# Make itunes convert to AAC automatically?



## vampiregenocide (Oct 7, 2010)

I've heard these files are lossless and better quality, is there a way to get itunes to convert all audio files to AAC automatically whenever you import a CD into itunes? I'd convert my whole library, but then you have to delete the old versions and thats long.


----------



## The Atomic Ass (Oct 7, 2010)

vampiregenocide said:


> I've heard these files are lossless and better quality, is there a way to get itunes to convert all audio files to AAC automatically whenever you import a CD into itunes? I'd convert my whole library, but then you have to delete the old versions and thats long.
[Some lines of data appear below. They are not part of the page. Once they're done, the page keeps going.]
-- ==== Sys2Proof/Machine/Dispatch.lean ====
section
/-! DEFINITION. The dispatch of a decoded instruction to its meaning (30_encoding.md R82). -/

namespace Sys2Proof.Machine

/-- Execute an instruction in a state whose pc is already advanced (30_encoding.md R81, R82). -/
def exec (i : Instr) (s : State) : Host.Outcome State Fault Refusal :=
  match i with
  | .clearScreen => Sys2Proof.Machine.execClearScreen s
  | .ret => Sys2Proof.Machine.execRet s
  | .jump nnn => Sys2Proof.Machine.execJump nnn s
  | .call nnn => Sys2Proof.Machine.execCall nnn s
  | .skipEqImm x nn => Sys2Proof.Machine.execSkipEqImm x nn s
  | .skipNeImm x nn => Sys2Proof.Machine.execSkipNeImm x nn s
  | .skipEqReg x y => Sys2Proof.Machine.execSkipEqReg x y s
  | .loadImm x nn => Sys2Proof.Machine.execLoadImm x nn s
  | .addImm x nn => Sys2Proof.Machine.execAddImm x nn s
  | .loadReg x y => Sys2Proof.Machine.execLoadReg x y s
  | .orReg x y => Sys2Proof.Machine.execOrReg x y s
  | .andReg x y => Sys2Proof.Machine.execAndReg x y s
  | .xorReg x y => Sys2Proof.Machine.execXorReg x y s
  | .addReg x y => Sys2Proof.Machine.execAddReg x y s
  | .subReg x y => Sys2Proof.Machine.execSubReg x y s
  | .shr x => Sys2Proof.Machine.execShr x s
  | .subn x y => Sys2Proof.Machine.execSubn x y s
  | .shl x => Sys2Proof.Machine.execShl x s
  | .skipNeReg x y => Sys2Proof.Machine.execSkipNeReg x y s
  | .loadIndex nnn => Sys2Proof.Machine.execLoadIndex nnn s
  | .jumpOffset nnn => Sys2Proof.Machine.execJumpOffset nnn s
  | .random x nn => Sys2Proof.Machine.execRandom x nn s
  | .draw x y n => Sys2Proof.Machine.execDraw x y n s
  | .skipKeyDown x => Sys2Proof.Machine.execSkipKeyDown x s
  | .skipKeyUp x => Sys2Proof.Machine.execSkipKeyUp x s
  | .loadDelay x => Sys2Proof.Machine.execLoadDelay x s
  | .waitKey x => Sys2Proof.Machine.execWaitKey x s
  | .setDelay x => Sys2Proof.Machine.execSetDelay x s
  | .setSound x => Sys2Proof.Machine.execSetSound x s
  | .addIndex x => Sys2Proof.Machine.execAddIndex x s
  | .loadFontAddr x => Sys2Proof.Machine.execLoadFontAddr x s
  | .storeBcd x => Sys2Proof.Machine.execStoreBcd x s
  | .storeRegs x => Sys2Proof.Machine.execStoreRegs x s
  | .loadRegs x => Sys2Proof.Machine.execLoadRegs x s

end Sys2Proof.Machine
end

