-- ==== Sys2Proof/Laws/Flags.lean ====
section
/-! SUPPORT. The operand and flag computations as numbers (42_register_alu.md R120, R133). -/

namespace Sys2Proof.Machine

theorem addressOf_toNat (nnn : BitVec 12) : (addressOf nnn).toNat = nnn.toNat := by
  have := nnn.isLt
  simp only [addressOf, BitVec.toNat_setWidth]
  omega

theorem widen_toNat (b : Byte) : (widen b).toNat = b.toNat := by
  have := b.isLt
  simp only [widen, BitVec.toNat_setWidth]
  omega

/-- The target of `jump-offset` is the exact sum: 16 bits hold it (41_control_flow.md R108). -/
theorem offsetTarget_toNat (nnn : BitVec 12) (v0 : Byte) : (offsetTarget nnn v0).toNat = nnn.toNat + v0.toNat := by
  have := nnn.isLt
  have := v0.isLt
  rw [offsetTarget, BitVec.toNat_add, addressOf_toNat, widen_toNat]
  omega

theorem flagOf_toNat (c : Bool) : (flagOf c).toNat = if c then 1 else 0 := by
  cases c <;> rfl

theorem sumByte_toNat (a b : Byte) : (sumByte a b).toNat = (a.toNat + b.toNat) % 256 :=
  BitVec.toNat_ofNat ..

theorem diffByte_toNat (a b : Byte) : (diffByte a b).toNat = (a.toNat + 256 - b.toNat) % 256 :=
  BitVec.toNat_ofNat ..

theorem shiftedRight_toNat (a : Byte) : (shiftedRight a).toNat = a.toNat / 2 := by
  simp [shiftedRight, Nat.shiftRight_eq_div_pow]

theorem shiftedLeft_toNat (a : Byte) : (shiftedLeft a).toNat = 2 * a.toNat % 256 := by
  simp [shiftedLeft, Nat.shiftLeft_eq, Nat.mul_comm]

theorem lowBitFlag_toNat (a : Byte) : (lowBitFlag a).toNat = a.toNat % 2 := by
  simp [lowBitFlag, Nat.and_one_is_mod]

theorem highBitFlag_toNat (a : Byte) : (highBitFlag a).toNat = a.toNat / 128 := by
  have := a.isLt
  simp only [highBitFlag, BitVec.toNat_and, BitVec.toNat_ushiftRight, Nat.shiftRight_eq_div_pow]
  rw [show BitVec.toNat (1 : Byte) = 1 from rfl, Nat.and_one_is_mod]
  omega

@[simp] theorem length_bcdDigits (b : Byte) : (bcdDigits b).length = 3 := rfl

end Sys2Proof.Machine
end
AAC is lossy, same as MP3. It has somewhat better audio quality than MP3, though. AIFF is CD quality and size, Apple Lossless is CD quality and about half the size of the CD generally, comparable to FLAC.

There would be no benefit to re-encoding your existing library anyway, as you're taking an already lossy file and re-encoding it, causing further quality degradation. It wouldn't be that difficult to do, though, you could sort by type in iTunes, and delete all the old files in one swoop. About 2 minutes work, minus how long the encoding would actually take.

As for setting the default ripping format, Preferences > General Tab > "When Importing a CD" > Import Settings.


----------